Print, exactly as they stand, the lines from the start of the listing to the line containing "Plot n replaced. -/", inclusive.

= Beginning of Section =

-- ==== Sys2Proof/Machine/Ops.lean ====
section
/-! DEFINITION. The named operations over the state: access to its parts, raising interrupt causes, the prune log, the
address map and the memories of all tiers, placement-epoch checks, and the trace. -/

namespace Sys2Proof.Machine

open Host

/-! ### Parts of the state -/

/-- Plot n. -/
def State.plot (s : State) (p : PlotIx) : Plot := s.plots[p]
/-- Plot n replaced. -/
def State.setPlot (s : State) (p : PlotIx) (x : Plot) : State := { s with plots := s.plots.set p.val x p.isLt }
/-- Bed b. -/
def State.bed (s : State) (b : BedIx) : Bed := s.beds[b]
/-- Bed b replaced. -/
def State.setBed (s : State) (b : BedIx) (x : Bed) : State := { s with beds := s.beds.set b.val x b.isLt }
/-- Cistern c. -/
def State.cistern (s : State) (c : CisIx) : Cistern := s.cis[c]
/-- Cistern c replaced. -/
def State.setCistern (s : State) (c : CisIx) (x : Cistern) : State := { s with cis := s.cis.set c.val x c.isLt }
/-- Partition p. -/
def State.part (s : State) (q : PartIx) : Part := s.parts[q]
/-- Partition p replaced. -/
def State.setPart (s : State) (q : PartIx) (x : Part) : State := { s with parts := s.parts.set q.val x q.isLt }
/-- A PCIe function. -/
def State.func (s : State) (f : FnIx) : Fn := s.fns[f]
/-- A PCIe function replaced. -/
def State.setFunc (s : State) (f : FnIx) (x : Fn) : State := { s with fns := s.fns.set f.val x f.isLt }
/-- A gardener core. -/
def State.core (s : State) (c : CoreIx) : Core := s.cores[c]
/-- A gardener core replaced. -/
def State.setCore (s : State) (c : CoreIx) (x : Core) : State := { s with cores := s.cores.set c.val x c.isLt }

/-- Change one plot. -/
def State.onPlot (s : State) (p : PlotIx) (f : Plot → Plot) : State := s.setPlot p (f (s.plot p))
/-- Change one bed. -/
def State.onBed (s : State) (b : BedIx) (f : Bed → Bed) : State := s.setBed b (f (s.bed b))
/-- Change one cistern. -/
def State.onCis (s : State) (c : CisIx) (f : Cistern → Cistern) : State := s.setCistern c (f (s.cistern c))
/-- Change one partition. -/
def State.onPart (s : State) (q : PartIx) (f : Part → Part) : State := s.setPart q (f (s.part q))
/-- Change one function. -/
def State.onFunc (s : State) (x : FnIx) (f : Fn → Fn) : State := s.setFunc x (f (s.func x))
/-- Change one core. -/
def State.onCore (s : State) (c : CoreIx) (f : Core → Core) : State := s.setCore c (f (s.core c))
/-- Change the memories. -/
def State.onMem (s : State) (f : Memories → Memories) : State := { s with mem := f s.mem }

/-- The bed of a plot (R16). -/
def bedOf (p : PlotIx) : BedIx := ⟨p.val / 8, by omega⟩
/-- Plot i of a bed. -/
def plotOf (b : BedIx) (i : Fin 8) : PlotIx := ⟨8 * b.val + i.val, by omega⟩
/-- The virtual function of a partition (R302). -/
def vfOf (q : PartIx) : FnIx := ⟨q.val + 1, by omega⟩
/-- PF0. -/
def pf0Fn : FnIx := 0
/-- The partition of a function, none for PF0. -/
def fnPart (f : FnIx) : Option PartIx := if h : f.val = 0 then none else some ⟨f.val - 1, by omega⟩
/-- The partition a plot is assigned to (R91). -/
def plotPart (x : Plot) : Option PartIx := if x.unassigned then none else some x.part.toFin
/-- The partition that owns a bed, by the bed masks of the image (R300). -/
def bedPart (s : State) (b : BedIx) : Option PartIx :=
  (List.finRange 16).find? fun q => (s.part q).defined && (s.part q).img.beds.getLsbD b.val
/-- The beds of a partition, ascending. -/
def bedsOf (s : State) (q : PartIx) : List BedIx :=
  (List.finRange 16).filter fun b => (s.part q).defined && (s.part q).img.beds.getLsbD b.val
/-- The plots assigned to a partition, ascending. -/
def plotsOf (s : State) (q : PartIx) : List PlotIx :=
  (List.finRange 128).filter fun p => plotPart (s.plot p) == some q

/-- Fold a change over a list of indices. -/
def forAll {α : Type} (l : List α) (f : State → α → State) (s : State) : State := l.foldl f s

/-! ### Triplicated Fence registers (R338, R341) -/

/-- A vote over the three copies: the value and how many copies are rewritten; none when the vote fails. -/
def triVote {n : Nat} (t : Tri n) : Option (BitVec n × Nat) :=
  match t.okA, t.okB, t.okC with
  | true, true, true =>
    if t.a = t.b then some (t.a, if t.c = t.a then 0 else 1)
    else if t.a = t.c then some (t.a, 1)
    else if t.b = t.c then some (t.b, 1)
    else none
  | true, true, false => if t.a = t.b then some (t.a, 1) else none
  | true, false, true => if t.a = t.c then some (t.a, 1) else none
  | false, true, true => if t.b = t.c then some (t.b, 1) else none
  | _, _, _ => none

/-- The value that a register is used with: the vote's, and the first copy's once the vote has failed. -/
def triVal {n : Nat} (t : Tri n) : Nat := ((triVote t).map (·.1)).getD t.a |>.toNat

/-- `FNC_CAP`.CAP_W. -/
def capW (s : State) : Nat := bitsOf (triVal s.fence.regs.cap) 11 0
/-- `FNC_CAP`.BURST_MS. -/
def burstMs (s : State) : Nat := bitsOf (triVal s.fence.regs.cap) 15 12
/-- `FNC_BASE`.BASE_W. -/
def baseW (s : State) : Nat := triVal s.fence.regs.base
/-- `FNC_SHARE`[q].SHARE_W. -/
def shareW (s : State) (q : PartIx) : Nat := triVal s.fence.regs.share[q]
/-- `FNC_THERM`.THROTTLE_C. -/
def throttleC (s : State) : Nat := bitsOf (triVal s.fence.regs.therm) 7 0
/-- `FNC_THERM`.TRIP_C. -/
def tripC (s : State) : Nat := bitsOf (triVal s.fence.regs.therm) 15 8
/-- `FNC_THERM`.HYST_C. -/
def hystC (s : State) : Nat := bitsOf (triVal s.fence.regs.therm) 19 16
/-- `FNC_THERM`.COOLANT_C. -/
def coolantC (s : State) : Nat := bitsOf (triVal s.fence.regs.therm) 27 20
/-- `FNC_PIN_STEP`.STEP. -/
def pinStep (s : State) : Nat := triVal s.fence.regs.pinStep
/-- `FNC_LINK_EN`.PORTS. -/
def linkPorts (s : State) : Nat := triVal s.fence.regs.linkEn
/-- `FNC_WDOG`.TIMEOUT_MS. -/
def wdogMs (s : State) : Nat := bitsOf (triVal s.fence.regs.wdog) 9 0
/-- `FNC_WDOG`.EN. -/
def wdogOn (s : State) : Bool := bitsOf (triVal s.fence.regs.wdog) 10 10 == 1

/-! ### Interrupt causes (R304, R305, R369) -/

/-- The vectors of a virtual function are held and its causes discarded while its partition is in reset (R313). -/
def causesHeld (s : State) (f : FnIx) : Bool :=
  match fnPart f with
  | some q => (s.part q).resetStep ≠ .none
  | none => false

/-- One cause event of a vector: its bit is latched, and the event counts toward the vector's next message. -/
def raiseEvent (f : FnIx) (v : VecIx) (s : State) : State :=
  if causesHeld s f then s
  else s.onFunc f fun x =>
    let e := x.vecs[v]
    { x with
      cause := x.cause ||| BitVec.ofNat 8 (2 ^ v.val)
      vecs := x.vecs.set v.val
        { e with events := e.events + 1, firstAt := if e.events = 0 then s.time else e.firstAt } v.isLt }

/-- NOTICE of a partition (R304). -/
def raiseNotice (q : PartIx) (s : State) : State := raiseEvent (vfOf q) 4 s
/-- CAPACITY of a partition (R304). -/
def raiseCapacity (q : PartIx) (s : State) : State := raiseEvent (vfOf q) 5 s
/-- STATE of a partition (R304). -/
def raiseState (q : PartIx) (s : State) : State := raiseEvent (vfOf q) 6 s
/-- DEBUG of a partition, in debug images only (R304). -/
def raiseDebug (q : PartIx) (s : State) : State := if s.image.debugOn then raiseEvent (vfOf q) 7 s else s
/-- FENCE on PF0 (R369). -/
def raiseFence (s : State) : State := raiseEvent pf0Fn 4 s
/-- DEVICE on PF0 (R369). -/
def raiseDevice (s : State) : State := raiseEvent pf0Fn 6 s

/-- The admission state of a partition, with the STATE cause at a change (R265, R304). Once one is OPEN the time counter only
slews (R401). -/
def setAdmit (q : PartIx) (a : BitVec 3) (s : State) : State :=
  if (s.part q).adm = a then s
  else
    let s1 := raiseState q (s.onPart q fun x => { x with adm := a })
    if a = 0 then { s1 with bvl := { s1.bvl with slewOnly := true } } else s1

/-! ### Prune log (R360 to R362, R473) -/

/-- Milliseconds since reset release, modulo 2^32 (R360). -/
def uptimeMs (s : State) : Nat := (s.time - s.image.bootAt).toNat / 1000000 % 2 ^ 32

/-- A record that waits in shed SRAM for its append: everything but SEQ, STATE and CRC is set. -/
def logRecord (s : State) (ty len payload : Nat) : BitVec 512 :=
  BitVec.ofNat 512 (ty * 2 ^ 8 + len * 2 ^ 16 + s.image.boots.toNat * 2 ^ 64 + uptimeMs s * 2 ^ 96 +
    payload % 2 ^ 320 * 2 ^ 128)

/-- Give the Almanac a record to append. -/
def queueLog (ty len payload : Nat) (s : State) : State :=
  { s with image := { s.image with pendingLog := s.image.pendingLog ++ [logRecord s ty len payload] } }

/-- The cause code of a pruning (R475). -/
def causeCode : PruneCause → Nat
  | .ceRate => 1
  | .uncorr => 2
  | .training => 3
  | .test => 4
  | .residue => 5
  | .watchdog => 6
  | .laneErrors => 7
  | .linkLost => 8
  | .banks => 9

/-- Payload of a PRUNE or RETURN record (R361, R475). -/
def prunePayload (kind index sub cause count returns : Nat) : Nat :=
  kind + index * 2 ^ 8 + sub * 2 ^ 24 + cause * 2 ^ 40 + count * 2 ^ 48 + returns * 2 ^ 80

/-- Queue the PRUNE record of a resource and raise DEVICE on PF0 (R473). -/
def recordPrune (kind index sub : Nat) (c : PruneCause) (count returns : Nat) (s : State) : State :=
  raiseDevice (queueLog 1 11 (prunePayload kind index sub (causeCode c) count returns) s)

/-! ### The address map (R59, R210 to R214) -/

/-- A tier of the address map, or a hole. -/
inductive Tier where
  | t0 | t1 | t2 | t3 | hole
deriving DecidableEq, Repr

/-- First address of T1. -/
def t1Base : Nat := 0x100000000
/-- First address of T2. -/
def t2Base : Nat := 0x200000000
/-- First address of T3. -/
def t3Base : Nat := 0x10000000000
/-- Bytes of one scratchpad. -/
def t0Size : Nat := 0x01800000
/-- Stride of the scratchpads and of the hold buffers. -/
def bedStride : Nat := 0x02000000
/-- 1 MiB. -/
def mib : Nat := 0x100000
/-- Bytes of a page. -/
def pageBytes : Nat := 0x10000

/-- The frames that exist (R212). -/
def frameCount (s : State) : Nat := if s.image.order512 then 7864320 else 15728640

/-- The tier of a device address (R210). -/
def tierOf (s : State) (a : Nat) : Tier :=
  if a < t1Base then (if a % bedStride < t0Size then .t0 else .hole)
  else if a < 0x120000000 then .t1
  else if a < t2Base then .hole
  else if a < 0x220000000 then .t2
  else if a < t3Base then .hole
  else if a < t3Base + frameCount s * pageBytes then .t3
  else .hole

/-- Device address of a scratchpad offset of plot n (R59). -/
def t0Addr (p : PlotIx) (o : Nat) : Nat := p.val * bedStride + o

/-- Device address of the hold buffer of bed b (R210). -/
def t1Addr (b : BedIx) (o : Nat) : Nat := t1Base + b.val * bedStride + o

/-- Bytes of the T3 quota of a partition. -/
def t3Quota (s : State) (q : PartIx) : Nat := (s.part q).img.t3Gib * 0x40000000

/-- Whether the partition may reach every byte of [a, a + n), within one tier (R72, R210, R225). -/
def rangeOk (s : State) (q : PartIx) (a n : Nat) : Bool :=
  let last := a + n - 1
  n > 0 && tierOf s a == tierOf s last &&
  match tierOf s a with
  | .t0 => a / bedStride == last / bedStride &&
      (if h : a / bedStride < 128 then plotPart (s.plot ⟨a / bedStride, h⟩) == some q else false)
  | .t1 =>
    (List.finRange 16).all fun b =>
      last < t1Addr b 0 || t1Addr b bedStride ≤ a ||
        ((s.part q).img.beds.getLsbD b.val && (s.part q).defined &&
          min last (t1Addr b bedStride - 1) < t1Addr b ((32 - (s.bed b).share.toNat) * mib))
  | .t2 =>
    (List.finRange 2).all fun c =>
      let lo := t2Base + c.val * 0x10000000
      let x := (s.cistern c).parts[q]
      last < lo || lo + 0x10000000 ≤ a ||
        (lo + x.t2Base.toNat * mib ≤ max a lo && min last (lo + 0xFFFFFFF) < lo + (x.t2Base.toNat + x.t2Size.toNat) * mib)
  | .t3 => (s.part q).defined && last < t3Base + t3Quota s q
  | .hole => false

= End of Section =

• **COMPLETED EXERCISE**
-- ==== Sys2Proof/Machine/Ops.lean ====
section
/-! DEFINITION. The named operations over the state: access to its parts, raising interrupt causes, the prune log, the
address map and the memories of all tiers, placement-epoch checks, and the trace. -/

namespace Sys2Proof.Machine

open Host

/-! ### Parts of the state -/

/-- Plot n. -/
def State.plot (s : State) (p : PlotIx) : Plot := s.plots[p]
/-- Plot n replaced. -/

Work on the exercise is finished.